To: expiredoptions who wrote (43614)1/10/2013 4:04:01 PM
From: GROUND ZERO™  Read Replies (1) | Respond to of 218924
 
No, nothing like that... you can read the header of this thread for a full and detailed explanation of the terms used for my model, but here's a copy and paste of the VP, the Vertical Price...

The Vertical Price:

A vertical price (VP) is the price of maximum stretch during a rally or a decline. In a down market, there is a price where excessive selling becomes completely exhausted (at least for the meantime) and where buying is mostly likely to enter the market and begin a rally. This vertical price is NOT a target, there is no certainty that the market will actually reach the vertical price.
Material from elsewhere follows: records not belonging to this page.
-- ==== Sys2Proof/Tests/Slice0.lean ====
section
/-!
SUPPORT. The model's own tests. Words are written out from the encodings of 30_encoding.md R84; expected results are those of
spec/95_test_vectors.md, whose row each test names. The last part shows, for every statement that has hypotheses, a state and
operands that meet them.
-/

namespace Sys2Proof.Tests

open Sys2Proof Sys2Proof.Machine

/-! ### Helpers -/

/-- Some registers written, over the reset state. -/
def regs (l : List (RegNo × Byte)) : State := l.foldl (fun s p => s.writeV p.1 p.2) State.reset

/-- Some bytes written from an address on. -/
def poke (s : State) (a : Nat) (bs : List Byte) : State := s.writeImage a bs

/-- The word `op` at `pc`, about to be fetched. -/
def place (pc : Word) (op : Word) (s : State) : State := ({ s with pc := pc } : State).storeWord pc.toNat op

/-- The word `op` at 0x200, about to be fetched. -/
def at200 (op : Word) (s : State) : State := place 0x200#16 op s

/-- One step answers a next state of which `p` holds. -/
def after (s : State) (p : State → Bool) : Bool :=
  match step s with
  | .next t => p t
  | .fault _ => false
  | .refused _ => false

/-- Which cells of a framebuffer are set among the ones listed. -/
def lit (t : State) (cells : List (Fin 64 × Fin 32)) : List Bool := cells.map fun p => t.pixel p.1 p.2

/-- What `Fetches` asks, as a Bool. -/
def fetchesB (s : State) (op : Word) : Bool :=
  s.fault.isNone && s.wait.isNone && decide (s.pc.toNat + 1 < 4096) &&
    decide (op.toNat = (s.readByte s.pc.toNat).toNat * 256 + (s.readByte (s.pc.toNat + 1)).toNat)

theorem fetches_of {s : State} {op : Word} (h : fetchesB s op = true) : Fetches s op := by
  simp only [fetchesB, Bool.and_eq_true, Option.isNone_iff_eq_none, decide_eq_true_eq] at h
  exact ⟨h.1.1.1, h.1.1.2, h.1.2, h.2⟩

/-! ### Well-formedness -/

/-- 30_encoding.md R85: the word 0x00E0 is CLS, no SYS. -/
theorem test_sys_0E0_ill_formed : (Instr.sys 0x0E0#12).wellFormed = false := by decide

/-- 30_encoding.md R85: the word 0x00EE is RET, no SYS. -/
theorem test_sys_0EE_ill_formed : (Instr.sys 0x0EE#12).wellFormed = false := by decide

/-- DEC-4: 01E0 is group 0 and neither 00E0 nor 00EE. -/
theorem test_sys_1E0_well_formed : (Instr.sys 0x1E0#12).wellFormed = true := by decide

/-! ### Decoding, one word per constructor, bit by bit from R84 -/

theorem test_decode_cls : decode 0b0000000011100000#16 = .ok .cls := by rfl
theorem test_decode_ret : decode 0b0000000011101110#16 = .ok .ret := by rfl
theorem test_decode_sys : decode 0b0000000111100000#16 = .ok (.sys 0x1E0#12) := by rfl
theorem test_decode_jp : decode 0b0001001000110100#16 = .ok (.jp 0x234#12) := by rfl
theorem test_decode_call : decode 0b0010001000000100#16 = .ok (.call 0x204#12) := by rfl
theorem test_decode_seImm : decode 0b0011000100000111#16 = .ok (.seImm 1 0x07#8) := by rfl
theorem test_decode_sneImm : decode 0b0100000100001000#16 = .ok (.sneImm 1 0x08#8) := by rfl
theorem test_decode_seReg : decode 0b0101000100101111#16 = .ok (.seReg 1 2) := by rfl
theorem test_decode_ldImm : decode 0b0110101001000010#16 = .ok (.ldImm 10 0x42#8) := by rfl
theorem test_decode_addImm : decode 0b0111001100100000#16 = .ok (.addImm 3 0x20#8) := by rfl
theorem test_decode_ldReg : decode 0b1000000101010000#16 = .ok (.ldReg 1 5) := by rfl
theorem test_decode_orReg : decode 0b1000000000010001#16 = .ok (.orReg 0 1) := by rfl
theorem test_decode_andReg : decode 0b1000000000010010#16 = .ok (.andReg 0 1) := by rfl
theorem test_decode_xorReg : decode 0b1000000000010011#16 = .ok (.xorReg 0 1) := by rfl
theorem test_decode_addReg : decode 0b1000000011110100#16 = .ok (.addReg 0 15) := by rfl
theorem test_decode_subReg : decode 0b1000000000010101#16 = .ok (.subReg 0 1) := by rfl
theorem test_decode_shr : decode 0b1000001000110110#16 = .ok (.shr 2 3) := by rfl
theorem test_decode_subnReg : decode 0b1000000000010111#16 = .ok (.subnReg 0 1) := by rfl
theorem test_decode_shl : decode 0b1000001000001110#16 = .ok (.shl 2 0) := by rfl
theorem test_decode_sneReg : decode 0b1001000100100000#16 = .ok (.sneReg 1 2) := by rfl
theorem test_decode_ldI : decode 0b1010001011110000#16 = .ok (.ldI 0x2F0#12) := by rfl
theorem test_decode_jpV0 : decode 0b1011001100000000#16 = .ok (.jpV0 0x300#12) := by rfl
theorem test_decode_rnd : decode 0b1100001100001111#16 = .ok (.rnd 3 0x0F#8) := by rfl
theorem test_decode_drw : decode 0b1101000100100101#16 = .ok (.drw 1 2 5#4) := by rfl
theorem test_decode_skp : decode 0b1110000010011110#16 = .ok (.skp 0) := by rfl
theorem test_decode_sknp : decode 0b1110000010100001#16 = .ok (.sknp 0) := by rfl
theorem test_decode_ldVxDt : decode 0b1111001100000111#16 = .ok (.ldVxDt 3) := by rfl
theorem test_decode_ldVxK : decode 0b1111001100001010#16 = .ok (.ldVxK 3) := by rfl
theorem test_decode_ldDtVx : decode 0b1111000100010101#16 = .ok (.ldDtVx 1) := by rfl
theorem test_decode_ldStVx : decode 0b1111000100011000#16 = .ok (.ldStVx 1) := by rfl
theorem test_decode_addI : decode 0b1111010000011110#16 = .ok (.addI 4) := by rfl
theorem test_decode_ldF : decode 0b1111001000101001#16 = .ok (.ldF 2) := by rfl
theorem test_decode_ldB : decode 0b1111001100110011#16 = .ok (.ldB 3) := by rfl
theorem test_decode_storeRegs : decode 0b1111111101010101#16 = .ok (.storeRegs 15) := by rfl
theorem test_decode_loadRegs : decode 0b1111000101100101#16 = .ok (.loadRegs 1) := by rfl

/-- The unmapped words of DEC-1, DEC-2 and DEC-3 are refused by name. -/
theorem test_decode_unmapped :
    decode 0x800F#16 = .error (.group8 0xF#4) ∧ decode 0xE0FF#16 = .error (.groupE 0xFF#8) ∧
      decode 0xF0FF#16 = .error (.groupF 0xFF#8) := ⟨rfl, rfl, rfl⟩

/-- 20_memory.md R68: the byte at the lower address holds bits 15 to 8, and the rest of the bytes is left. -/
theorem test_decode_bytes :
    decodeBytes [0x6A#8, 0x42#8, 0x12#8] = some (.ok (.ldImm 10 0x42#8), [0x12#8]) := by rfl

/-! ### Loads, arithmetic, logic, shifts, random -/

/-- ALU-1. -/
theorem test_ldImm : after (at200 0x6A42 State.reset) (fun t => t.readV 10 == 0x42 && t.pc == 0x202) = true := by decide
/-- ALU-3: no carry flag. -/
theorem test_addImm_wraps :
    after (at200 0x7320 (regs [(3, 0xF0)])) (fun t => t.readV 3 == 0x10 && t.readV 15 == 0) = true := by decide
/-- ALU-4: VF is not written. -/
theorem test_addImm_keeps_vf :
    after (at200 0x7301 (regs [(3, 0xFF), (15, 5)])) (fun t => t.readV 3 == 0 && t.readV 15 == 5) = true := by decide
/-- ALU-5. -/
theorem test_ldReg : after (at200 0x8150 (regs [(5, 0x33)])) (fun t => t.readV 1 == 0x33 && t.readV 5 == 0x33) = true := by
  decide
/-- ALU-6: VF is not reset. -/
theorem test_orReg :
    after (at200 0x8011 (regs [(0, 0x0F), (1, 0xF0), (15, 1)])) (fun t => t.readV 0 == 0xFF && t.readV 15 == 1) = true := by
  decide
/-- ALU-7. -/
theorem test_andReg : after (at200 0x8012 (regs [(0, 0x3C), (1, 0x0F)])) (fun t => t.readV 0 == 0x0C) = true := by decide
/-- ALU-8: x = y. -/
theorem test_xorReg : after (at200 0x8003 (regs [(0, 0xAA)])) (fun t => t.readV 0 == 0) = true := by decide
/-- ALU-9: a sum of 255 has no carry. -/
theorem test_addReg_255 :
    after (at200 0x8014 (regs [(0, 0xFE), (1, 1)])) (fun t => t.readV 0 == 0xFF && t.readV 15 == 0) = true := by decide
/-- ALU-11: y = F reads the old VF. -/
theorem test_addReg_old_vf :
    after (at200 0x80F4 (regs [(0, 0x10), (15, 0xF0)])) (fun t => t.readV 0 == 0 && t.readV 15 == 1) = true := by decide
/-- L1-5: a borrow. -/
theorem test_subReg_borrow :
    after (at200 0x8015 (regs [(0, 1), (1, 2)])) (fun t => t.readV 0 == 0xFF && t.readV 15 == 0) = true := by decide
/-- ALU-14: equal operands do not borrow. -/
theorem test_subReg_equal :
    after (at200 0x8015 (regs [(0, 5), (1, 5)])) (fun t => t.readV 0 == 0 && t.readV 15 == 1) = true := by decide
/-- ALU-18: Vy is not used. -/
theorem test_shr_ignores_vy :
    after (at200 0x8236 (regs [(2, 4), (3, 0xFF)])) (fun t => t.readV 2 == 2 && t.readV 15 == 0) = true := by decide
/-- ALU-20: x = F, the flag after the result. -/
theorem test_shr_vf : after (at200 0x8F06 (regs [(15, 2)])) (fun t => t.readV 15 == 0) = true := by decide
/-- ALU-21: a borrow. -/
theorem test_subnReg_borrow :
    after (at200 0x8017 (regs [(0, 2), (1, 1)])) (fun t => t.readV 0 == 0xFF && t.readV 15 == 0) = true := by decide
/-- ALU-22. -/
theorem test_subnReg :
    after (at200 0x8017 (regs [(0, 1), (1, 0x10)])) (fun t => t.readV 0 == 0x0F && t.readV 15 == 1) = true := by decide
/-- ALU-24. -/
theorem test_shl : after (at200 0x820E (regs [(2, 0x81)])) (fun t => t.readV 2 == 2 && t.readV 15 == 1) = true := by decide
/-- ALU-25. -/
theorem test_shl_no_flag :
    after (at200 0x820E (regs [(2, 0x40)])) (fun t => t.readV 2 == 0x80 && t.readV 15 == 0) = true := by decide
/-- ALU-27. -/
theorem test_ldI : after (at200 0xA2F0 { State.reset with i := 0x123 }) (fun t => t.i == 0x2F0) = true := by decide
/-- ALU-28, for every draw: one draw, masked. -/
theorem test_rnd (s : State) : ∃ t, exec (.rnd 3 0x0F#8) s = .next t ∧ t.readV 3 = Config.rand s.draws &&& 0x0F#8 :=
  ⟨_, rfl, by simp [State.advance, State.setPc, State.readV, State.writeV]⟩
But, if the market in fact hits that vertical price, then I may cover my short position and go long for a quick trade but it is not a buy signal, it's just a warning that the market is extremely oversold and that you should expect a brisk rally from that point. The inverse is also true in an up market. Interestingly enough, the market typically turns around within a few ticks of that vertical price, so it's a highly reliable indicator. On any new buy or sell signal I will also post the new vertical price so we can watch for it in advance.

There's never a guarantee that the market would reach any vertical price, but if/when it does, then you can expect a sharp reaction from that price about 95% of the time. These VP's have absolutely nothing to do with gaps or trend lines or with any other technical analysis, it's a completely original phenomenon I discovered during the development of my model.